IIFUNDAMENTAÇÃO:
A matéria de facto dada como assente no tribunal recorrido é a seguinte:
- 1)Por carta datada de 9 de Maio de 2002 dirigida à aqui A. a Ré declarou “Assunto Estrada junto IP5. Conforme conversas anteriores vimos formalizar a proposta para cedência da faixa do terreno necessária ao alargamento da estrada. Segundo a topografia, ao levantamento efectuado a vossa Zona a área é de 29,70m de largura e 10,5m de profundidade, totalizado 3l1,85m2. Propomos em igualdade de circunstâncias com os seus vizinhos Senhores Correia (cerâmica), Seixas (mat. Construção) Eng.º Celso (Novagrês) o valor de € 74,82/m2 pagos da seguinte forma: - 50% de imediato para podermos iniciar os trabalhos, 50% no final da obra com a escritura ou acto de cedência à Câmara”;
- 2)Em resposta, por carta datada de 6 de Junho de 2002, dirigida à ora Ré a A. declarou: “Assunto: Cedência de parcela de terreno para o alargamento da estrada junto IP5. Vimos pela presente confirmar que aceitamos a vossa proposta, que nos foi comunicada pela V/ carta de 09 de Maio de 2002. Acusamos também a recepção do vosso cheque no valor de € 11.666,26, referente ao 1.º pagamento, ou seja 50% do valor total da venda da nossa parcela de terreno. Informa-se ainda que, iremos proceder à construção do muro e da vedação, cujo valor é de € 2.750,00, valor esse a suportar pela Capitalinvest, Lda”;
- 3)Por carta datada de 20 de Maio de 2002, dirigida à A., a Ré declarara que “ Após os últimos contactos e conforme acordado juntamos um cheque sobre o BES correspondente a 50% do valor ou seja € 11.666,26 (...), para iniciar os trabalhos. Relativamente aos restantes 50% concordamos que o prazo não deverá ultrapassar os 90 dias”;
- 4)A A. emitiu, em 10.7.02, a nota de débito n.º 6000399 no valor de € 3.264,63 referente à “construção de muro nas traseiras da central de Aveiro” que remeteu à Ré.

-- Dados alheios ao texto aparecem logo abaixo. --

-- ==== Sys2Proof/Machine/Net.lean ====
section
/-! DEFINITION. The on-die network and the relay's sending side: mesh coordinates, route walks, packets in flight and their order (R175 to R197, R208 to R210, R495 to R500). -/
namespace Sys2Proof.Machine
open Sys2Proof

/-! ## Mesh coordinates (R175) -/

def meshCol (site : Nat) : Nat := 16 * (site / 256 % 3) + 4 * (site / 16 % 16 % 4) + site % 16 % 4
def meshRow (site : Nat) : Nat := 16 * (site / 256 / 3) + 4 * (site / 16 % 16 / 4) + site % 16 / 4

/-- The site at a mesh column and row. -/
def siteAt (col row : Nat) : Nat :=
  let n := col / 16 + 3 * (row / 16)
  let m := col % 16 / 4 + 4 * (row % 16 / 4)
  256 * n + 16 * m + (col % 4 + 4 * (row % 4))

/-- The neighbour through port N, E, S or W: north is one row lower (log entry 20). -/
def meshNeighbour (site port : Nat) : Option Nat :=
  let c := meshCol site
  let r := meshRow site
  if port = 0 then (if 0 < r then some (siteAt c (r - 1)) else none)
  else if port = 1 then (if c + 1 < 48 then some (siteAt (c + 1) r) else none)
  else if port = 2 then (if r + 1 < 64 then some (siteAt c (r + 1)) else none)
  else if port = 3 then (if 0 < c then some (siteAt (c - 1) r) else none)
  else none

/-- The k of R210 for a destination cluster seen from a site: 0 its own, 1 to 4 the north, east, south and west neighbours. -/
def routeK (site dst : Nat) : Option Nat :=
  let c := meshCol site / 4
  let r := meshRow site / 4
  let c' := meshCol dst / 4
  let r' := meshRow dst / 4
  if c = c' ∧ r = r' then some 0
  else if c = c' ∧ r' + 1 = r then some 1
  else if r = r' ∧ c + 1 = c' then some 2
  else if c = c' ∧ r + 1 = r' then some 3
  else if r = r' ∧ c' + 1 = c then some 4
  else none

def routeEntry (s : State) (site dst : Nat) : Option Word32 :=
  (routeK site dst).map fun k => regGet s (netReg site (0x100 + 4 * (16 * k + dst % 16)))

def portDead (s : State) (site port : Nat) : Bool := regBit s (netReg site 4) (if port = 5 then 4 else port)

/-- Whether a site's router counts as dead: it is bad for its cluster's remap (R193). -/
def routerDead (s : State) (site : Nat) : Bool := regBit s (hubReg (siteCluster site) 0x00C) (site % 16)

/-! ## Paths -/

/-- A path: the routers it passes, the cluster hubs it uses with whether it enters the crossbar there, and the field crossbars it passes; or why it does not lead on. -/
inductive Path where
  | ok (sites : List Nat) (hubs : List (Nat × Bool)) (fields : List Nat)
  | blocked
  | error
deriving DecidableEq, Repr

/-- A path of routers continued behind one more. -/
def Path.behind (site : Nat) : Path → Path
  | .ok ss hs fs => .ok (site :: ss) hs fs
  | p => p

/-- The walk of the route tables from a site to another of its cluster or an adjacent one (R191, R210). -/
def tableWalk (s : State) : Nat → Nat → Nat → Path
  | 0, _, _ => .blocked
  | f + 1, site, dst =>
    if !regBit s (netReg site 0) 0 then .blocked
    else if site = dst then .ok [site] [] []
    else match routeEntry s site dst with
      | none => .error
      | some e =>
        if !rbit e 3 then .error
        else if portDead s site (rfld e 0 3) then .blocked
        else match meshNeighbour site (rfld e 0 3) with
          | none => .blocked
          | some x => (tableWalk s f x dst).behind site

/-- The productive ports of a site toward another that VC2 may take: along the row, then along the column, without a dead port or a router that counts as dead (R192, R193). -/
def productive (s : State) (site dst : Nat) : List Nat :=
  let h := if meshCol site < meshCol dst then [1] else if meshCol dst < meshCol site then [3] else []
  let v := if meshRow site < meshRow dst then [2] else if meshRow dst < meshRow site then [0] else []
  (h ++ v).filter fun p => !portDead s site p && (match meshNeighbour site p with
    | some x => decide (x = dst) || !routerDead s x
    | none => false)

/-- The adaptive walk of VC2 (R192): where two productive ports are open, the one with more free credits, which bit 0 of `credits` says is the column's. -/
def adaptWalk (s : State) : Nat → Nat → Nat → Nat → Path
  | 0, _, _, _ => .blocked
  | f + 1, site, dst, credits =>
    if !regBit s (netReg site 0) 0 then .blocked
    else if site = dst then .ok [site] [] []
    else
      let pick := match productive s site dst with
        | [] => none
        | [p] => some p
        | p :: q :: _ => some (if credits % 2 = 1 then q else p)
      match pick with
      | none => .blocked
      | some p => match meshNeighbour site p with
        | none => .blocked
        | some x => (adaptWalk s f x dst (credits / 2)).behind site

A apelantes tira das suas alegações dezasseis conclusões onde manifesta a sua discordância da decisão recorrida. Contudo, da sua leitura das alegações verifica-se que elas não correspondem à análise concreta e objectiva da decisão recorrida, porquanto esta se ficou pela declaração de nulidade do contrato que serve de base à causa de pedir, com os efeitos consequentes e a recorrente entende ter havido condenação de ambas as partes em quantidade e objecto diverso do pedido.

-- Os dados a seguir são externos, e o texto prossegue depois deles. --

/-- A PUT or MCAST that starts: its rows are injected, and on VC1 its signals behind them (R130). A multicast without targets retires with OK at once (R202). -/
def putBegin (s : State) (site : Site) (e : QEntry) (events : List RowEvent) : State :=
  let m := { moveExec0 s e with targets := moveTargets s site e }
  let s := setProgS s site .move e.seq .running
  if dOp e.desc = 3 ∧ m.targets.isEmpty then moveDone (pushMove s site m) site e m
  else
    let (w, s) := if dOp e.desc = 3 then freeWord s else (0, s)
    let (s, m) := moveFeed s site e events { m with flight := w.toNat }
    if m.pending.isEmpty then moveDone (pushMove s site m) site e m else pushMove s site m

/-- Read requests for rows [i, i + n) of a GET or IMEM. -/
def getRows (s : State) (site : Site) (e : QEntry) (m : MoveExec) (i : Nat) : Nat → State × MoveExec
  | 0 => (s, m)
  | n + 1 =>
    let a := moveAddr s site e.desc + 512 * i
    if addrRange a = some 4 then
      let (s, ok) := relaySend s (fabricRow s site e i none)
      getRows s site e (if ok then { m with pending := m.pending ++ [i] } else { m with otherError := true }) (i + 1) n
    else getRows (sendPacket s (rowPacket site e a i false .readRow)) site e { m with pending := m.pending ++ [s.netSeq] } (i + 1) n

def getBegin (s : State) (site : Site) (e : QEntry) : State :=
  let (s, m) := getRows s site e (moveExec0 s e) 0 (moveRows e.desc)
  let s := pushMove (setProgS s site .move e.seq .running) site m
  if m.pending.isEmpty then moveDone s site e m else s

/-- A move within the tile: done when its last row has landed. -/
def localMove (site : Nat) (e : QEntry) (r : State × Nat) : State :=
  setProgS r.1 site .move e.seq (.done (BitVec.ofNat 8 r.2))

/-- What a granted MOVE does (R129). -/
def moveBegin (s : State) (site : Site) (e : QEntry) (events : List RowEvent) : State :=
  let d := e.desc
  match dOp d with
  | 0 => localMove site e (copyRows s site (moveLocal d) (moveAddr s site d / 512 % 8192) events (moveRows d))
  | 1 => getBegin s site e
  | 2 => putBegin s site e events
  | 3 => putBegin s site e events
  | 4 => getBegin s site e
  | _ => localMove site e (zeroRows s site (moveLocal d) events (moveRows d))

/-- Moves in execution (R112). -/
def movesRunning (t : Tile) : Nat := (t.moveQ.entries.filter fun e => !e.unstarted).length

/-- The move-queue entry of a move. -/
def moveEntry (s : State) (site : Nat) (seq : BitVec 16) : Option QEntry :=
  (tileOf s site).moveQ.entries.find? fun e => decide (e.seq = seq)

Sabendo-se que o objecto do recurso é balizado pelas conclusões, como resulta do disposto nos art.º 684º nº3 e 690º nºs 1 e 4 do Cód. Proc. Civil e vem sendo orientação da jurisprudência[1], procuraremos seguí-las, na apreciação do recurso.

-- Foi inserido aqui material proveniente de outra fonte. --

/-- STAGING_COMPLETE (R276, R281): a slot's staging ends, well or with the stage status of its failure. -/
def execStagingComplete (region : RegionId) (slot : Fin 2) (s : State) : Answer :=
  let r := region.val
  let i := slot.val
  let g := regionOf s r
  guarded (g.stageMask.toNat.testBit i && !stagingHeld s r i) s
    (let st := slotVerdict s r i
     let mask := g.stageMask &&& ~~~(BitVec.ofNat 2 (2 ^ i))
     if st = 0 then
       let s := stageSlot s r i
       let g := setSlot { regionOf s r with stageMask := mask, stagingLeft := g.stagingLeft - stageBytes s r (slotHood g i) } i .standby (slotHood g i)
       if mask = 0 then
         let g := if g.state = .serving then g else activateFirst g i
         let s := setRegion s r { g with state := (if g.state = .staging then (if g.adopted then .serving else .ready) else g.state), stagingLeft := 0 }
         if g.state ≠ .serving ∧ slotStateOf (regionOf s r) i ≠ .active then slotTables s r (1 - i) else s
       else setRegion s r g
     else
       let g := setSlot { g with stageMask := mask, stageStatus := st } i .empty 0xFFFF
       if g.state = .staging then
         let fail (g : Region) (k : Nat) : Region := if slotStateOf g k = .staging then setSlot g k .empty 0xFFFF else g
         setRegion s r { fail (fail g 0) 1 with state := .configured, stageMask := 0, stagingLeft := 0 }
       else setRegion s r g)

def killCheck (s : State) (r : Nat) : Nat :=
  match (regionOf s r).state with
  | .free => 0xA401
  | .scrub => 0xA401
  | .held => 0xA401
  | _ => 0

/-- KILL (R276): SCRUB or HELD with kill cause 1; a HOLED region is freed. -/
def killApply (s : State) (r : Nat) : State :=
  if (regionOf s r).state = .holed then freeRegion s r else killRegion s r 1 0x22 true

/-- The check of a write of 0x3100 + r:02. -/
def commandCheck (s : State) (r cmd : Nat) : Nat :=
  let st := (regionOf s r).state
  if cmd = 0 then 0xA302
  else if 6 < cmd then 0xA303
  else if cmd = 1 then configureCheck s r
  else if cmd = 2 then stageCheck s r
  else if cmd = 3 then (if st = .ready then 0 else 0xA401)
  else if cmd = 4 then (if st = .serving then 0 else 0xA401)
  else if cmd = 5 then killCheck s r
  else if st = .held then 0 else 0xA401

/-- The transition of a region command (R276). -/
def commandApply (s : State) (r cmd : Nat) : State :=
  if cmd = 1 then configureApply s r
  else if cmd = 2 then stageApply s r
  else if cmd = 3 then modRegion s r fun g => { g with state := .serving }
  else if cmd = 4 then modRegion s r fun g => { g with state := .draining }
  else if cmd = 5 then killApply s r
  else enterScrub s r

/-- DRAIN_COMPLETE (R276): no open or retained order is left. -/
def execDrainComplete (region : RegionId) (s : State) : Answer :=
  guarded (decide ((regionOf s region).state = .draining) && (regionOrders s region).isEmpty && (regionOf s region).batch.isNone) s
    (modRegion s region fun g => { g with state := .ready })

end Sys2Proof.Machine
end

A apelante começa por afirmar logo na primeira das conclusões que tira das alegações, que a apelada não invocou a falta de forma do contrato que constitui a causa de pedir e que serve de base ao pedido, antes aceitou a sua plena validade, pelo que não haveria lugar à declaração da sua nulidade. É verdade que a apelada nada disse sobre a invalidade do contrato.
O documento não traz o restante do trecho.